Но бывают случаи, когда не вещь «переигрывается» в фильме в соответствии с жанровыми и стилевыми тенденциями, а сама она становится стилевой доминантой фильма, его нервным и смысло­вым центром, его камертоном. Так произошло в фильме Н. Михал­кова «Неоконченная пьеса для механического пианино». Родив­шаяся из нескольких строчек в записных книжках Чехова идея механического пианино не только материализована в странном предмете, но реализована в самой структуре картины, в автома­тизме всех связей.
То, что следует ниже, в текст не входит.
-- ==== Sys2Proof/Proofs/CommandWords.lean ====
section
/-! PROOFS. Command words (30_encoding.md sections 5, 6): what the decoder answers by the value of the word, its
agreement with the encoder, and the obligations. -/

namespace Sys2Proof

theorem opCode_le_five (i : Instr) : opCode i ≤ 5 := by cases i <;> decide

/-- A width the spec admits has the three bits of `OP`. -/
theorem three_le_of_minWidth {n : Nat} (hn : Config.minWidth ≤ n) : 3 ≤ n :=
  le_trans (by decide) hn

section Decoder
variable {n : Nat} (hn : 3 ≤ n) (w : Word n)
include hn

/-- A word names an operation exactly when its value is the operation's code. -/
theorem decode_eq_instr_iff (i : Instr) : decode w = .instr i ↔ w.toNat = opCode i := by
  have hi := opCode_le_five i
  rw [decode_eq hn]
  split
  case isTrue h => exact iff_of_false nofun (by omega)
  case isFalse h =>
    generalize w.toNat = x at h
    obtain hx : x < 8 := by omega
    interval_cases x <;> cases i <;> decide

theorem decode_eq_reservedBits_iff : decode w = .reject .reservedBits ↔ 8 ≤ w.toNat := by
  rw [decode_eq hn]
  split
  case isTrue h => exact iff_of_true rfl h
  case isFalse h =>
    refine iff_of_false ?_ h
    split <;> nofun

theorem decode_eq_reservedOp_iff : decode w = .reject .reservedOp ↔ w.toNat = 0 ∨ w.toNat = 6 ∨ w.toNat = 7 := by
  rw [decode_eq hn]
  split
  case isTrue h => exact iff_of_false nofun (by omega)
  case isFalse h =>
    generalize w.toNat = x at h
    obtain hx : x < 8 := by omega
    interval_cases x <;> decide

end Decoder

/-- The value of an operation's command word is its code. -/
theorem encode_toNat {n : Nat} (hn : 3 ≤ n) (i : Instr) : (encode n i).toNat = opCode i := by
  have hi := opCode_le_five i
  have hp : 2 ^ 3 ≤ 2 ^ n := Nat.pow_le_pow_right (by decide) hn
  exact Nat.mod_eq_of_lt (by omega)

/-! ### The obligations -/

/-- Settles O2: both sides say that the word's value is the operation's code. -/
theorem decodeExactlyEncode : Obligations.DecodeExactlyEncode := by
  intro n hn w i
  have h3 := three_le_of_minWidth hn
  rw [decode_eq_instr_iff h3, ← encode_toNat h3, BitVec.toNat_inj]

/-- Settles O3, by the value of the word. -/
theorem decodeRejectsIllegalWords : Obligations.DecodeRejectsIllegalWords := by
  intro n hn w
  have h3 := three_le_of_minWidth hn
  exact ⟨decode_eq_reservedBits_iff h3 w, decode_eq_reservedOp_iff h3 w⟩

/-- Settles O1: ten fixed words. -/
theorem commandWordsDecode : Obligations.CommandWordsDecode := by
  unfold Obligations.CommandWordsDecode
  decide

end Sys2Proof
end

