theorem discardsZero_pad1Group_iff (v0 v1 v2 : Sextet) :
    discardsZero (pad1Group v0 v1 v2) = true ↔ v2.toNat % 4 = 0 := by
  simp only [discardsZero, pad1Group, charClass_alphabet, charClass_padChar, decide_eq_true_eq]
  exact extractLsb'_eq_zero_iff 2

theorem discardsZero_pad2Group_iff (v0 v1 : Sextet) : discardsZero (pad2Group v0 v1) = true ↔ v1.toNat % 16 = 0 := by
  simp only [discardsZero, pad2Group, charClass_alphabet, charClass_padChar, decide_eq_true_eq]
  exact extractLsb'_eq_zero_iff 4

theorem encText_decText_pad1Group_iff (v0 v1 v2 : Sextet) :
    encText (decText (pad1Group v0 v1 v2).toList) = (pad1Group v0 v1 v2).toList ↔
      discardsZero (pad1Group v0 v1 v2) = true := by
  obtain ⟨v, hv, henc⟩ := encText_decText_pad1Group v0 v1 v2
  have hinj : (pad1Group v0 v1 v).toList = (pad1Group v0 v1 v2).toList ↔ v = v2 := by
    rw [toList_injective.eq_iff]
    simp [pad1Group, alphabet_injective.eq_iff]
  rw [henc, hinj, discardsZero_pad1Group_iff, ← BitVec.toNat_inj]
  omega

theorem encText_decText_pad2Group_iff (v0 v1 : Sextet) :
    encText (decText (pad2Group v0 v1).toList) = (pad2Group v0 v1).toList ↔
      discardsZero (pad2Group v0 v1) = true := by
  obtain ⟨v, hv, henc⟩ := encText_decText_pad2Group v0 v1
  have hinj : (pad2Group v0 v).toList = (pad2Group v0 v1).toList ↔ v = v1 := by
    rw [toList_injective.eq_iff]
    simp [pad2Group, alphabet_injective.eq_iff]
  rw [henc, hinj, discardsZero_pad2Group_iff, ← BitVec.toNat_inj]
  omega

/-- In a string of one group every group is that one. -/
theorem forall_groups_toList {P : TextGroup → Prop} (g : TextGroup) :
    (∀ k, k < textGroups g.toList.length → P (groupAt g.toList k)) ↔ P g := by
  have h := forall_groups_append g [] (P := fun _ => P)
  rw [List.append_nil] at h
  exact h.trans (and_iff_left fun k hk => absurd hk (Nat.not_lt_zero k))

/-! ### The obligations -/

/-- Settles O14, by induction over the groups of three bytes. -/
theorem decodeInvertsEncodeText : Obligations.DecodeInvertsEncodeText := decText_encText

/-- Settles O17, by induction over the valid strings: a full group discards nothing, a padded one comes back with the
discarded bits cleared. -/
theorem encodeInvertsDecodeText : Obligations.EncodeInvertsDecodeText := by
  intro t h
  induction t, h using validText_induction with
  | nil => exact iff_of_true rfl fun k hk => absurd hk (Nat.not_lt_zero k)
  | pad1 v0 v1 v2 => rw [forall_groups_toList (P := (discardsZero · = true)), encText_decText_pad1Group_iff]
  | pad2 v0 v1 => rw [forall_groups_toList (P := (discardsZero · = true)), encText_decText_pad2Group_iff]
  | full v0 v1 v2 v3 t _ ih =>
    rw [encText_decText_fullGroup_append, List.append_cancel_left_eq, ih,
      forall_groups_append (P := fun _ g => discardsZero g = true), and_iff_right (discardsZero_fullGroup v0 v1 v2 v3)]

/-- Settles O11: each group has four characters. -/
theorem encodedTextLength : Obligations.EncodedTextLength := by
  intro b
  rw [encText_length, encSize]
  exact ⟨rfl, Nat.mul_mod_left _ 4⟩

/-- Settles O12: the pads make up for the bytes the last group does not have, and an encoded text is valid, so that data
characters only stand before them. -/
theorem encodedTextPadding : Obligations.EncodedTextPadding := by
  intro b
  have hpads := trailingPads_encText b
  refine ⟨?_, ?_, ?_, fun c hc => mem_alphabet_of_mem_take (validText_encText b) hc⟩
  all_goals omega

/-- Settles O13, by induction over the groups of three bytes. -/
theorem encodedTextIsValid : Obligations.EncodedTextIsValid := validText_encText

/-- Settles O15, group by group. -/
theorem validTextIsGrammar : Obligations.ValidTextIsGrammar := by
  intro t
  simp only [validText_iff, grammarText, chkGroup_eq_none_iff_shape, isLastGroup_iff]

/-- Settles O16. -/
theorem decodedTextLength : Obligations.DecodedTextLength := by
  intro t h
  obtain ⟨hlen, htwo⟩ := decText_length_add_trailingPads h
  rw [decSize]
  omega

/-- Settles O18: the size agreement of a decoded text, for the text the encoder produces. -/
theorem sizesAgree : Obligations.SizesAgree := by
  intro b
  obtain ⟨-, hle, hsize⟩ := decodedTextLength (encText b) (validText_encText b)
  rw [decText_encText] at hsize
  exact ⟨hle, hsize.symm⟩

end Sys2Proof.Machine
end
Привычность отношений людей и вещей дове­дена до механичности. В фильме показана не жизнь, а заведенный ритуал доведенной до автоматизма жизни. Вещи — важнейшее действующее лицо этого немного заигранного спектакля. Чем он отлаженнее внешне, тем больше чувствуется внутренняя пустота. В этом мире механически ранят друг друга, изменяют, с легко­стью мирятся, с легкостью ссорятся, не договорив ни о чем до конца, перескакивают с одной темы на другую, заранее зная все, что и кем будет сказано.

«Н. Михалков и художники А. Адабашьян и А. Самулекин воз­вращают чеховским героям имение, пущенное ими с молотка, материальную среду их обитания,— пишет М. Туровская.— И тут истинный сюжет ленты... Материальная среда здесь равнозначна людям, как бывает только в кино. Она не то чтобы растворяет их драмы, но сама переживает их вместе с людьми» .

В самом деле, предметная среда на экране способна подни­маться по своей выразительности до уровня героев. В «Природе фильма» Кракауэр пишет: «Сценическое творчество неизбежно со­средоточено на актерском исполнении, тогда как кинематограф способен задержать наше внимание на каких-то деталях его внеш­него облика и подробно показать окружающие его предметы. Сво­бодно пользуясь правом выносить неодушевленный предмет на первый план и возлагая на него задачи дальнейшего развития дей­ствия, кино лишь подтверждает свою особую потребность иссле­довать не только человека, но и все физическое бытие. Фактиче­ски стремление кинематографа поднять шляпы и стулья до ранга актеров никогда не исчезало. Начиная с коварных эскалаторов, непокорных кроватей, бешеных автомобилей, фигурировавших в немых комических лентах, до крейсера в «Броненосце „Потем-

170

кин"», старой буровой вышки в «Луизианской истории» и убогой кухни в «Умберто Д.» по экранам прошла вереница незабываемых предметов, выступающих как герои фильмов и чуть ли не затмеваю­щих остальных исполнителей» 7.

Но, оказываясь даже в одном ряду с главными героями фильма, вещи не могут заслонить человека. Как луна, они светят лишь отра­женным светом и приобретают смысл и ценность лишь в своих связях с человеком, с его бытием — это может быть герой или сам автор, но именно человек в искусстве остается мерой всех вещей.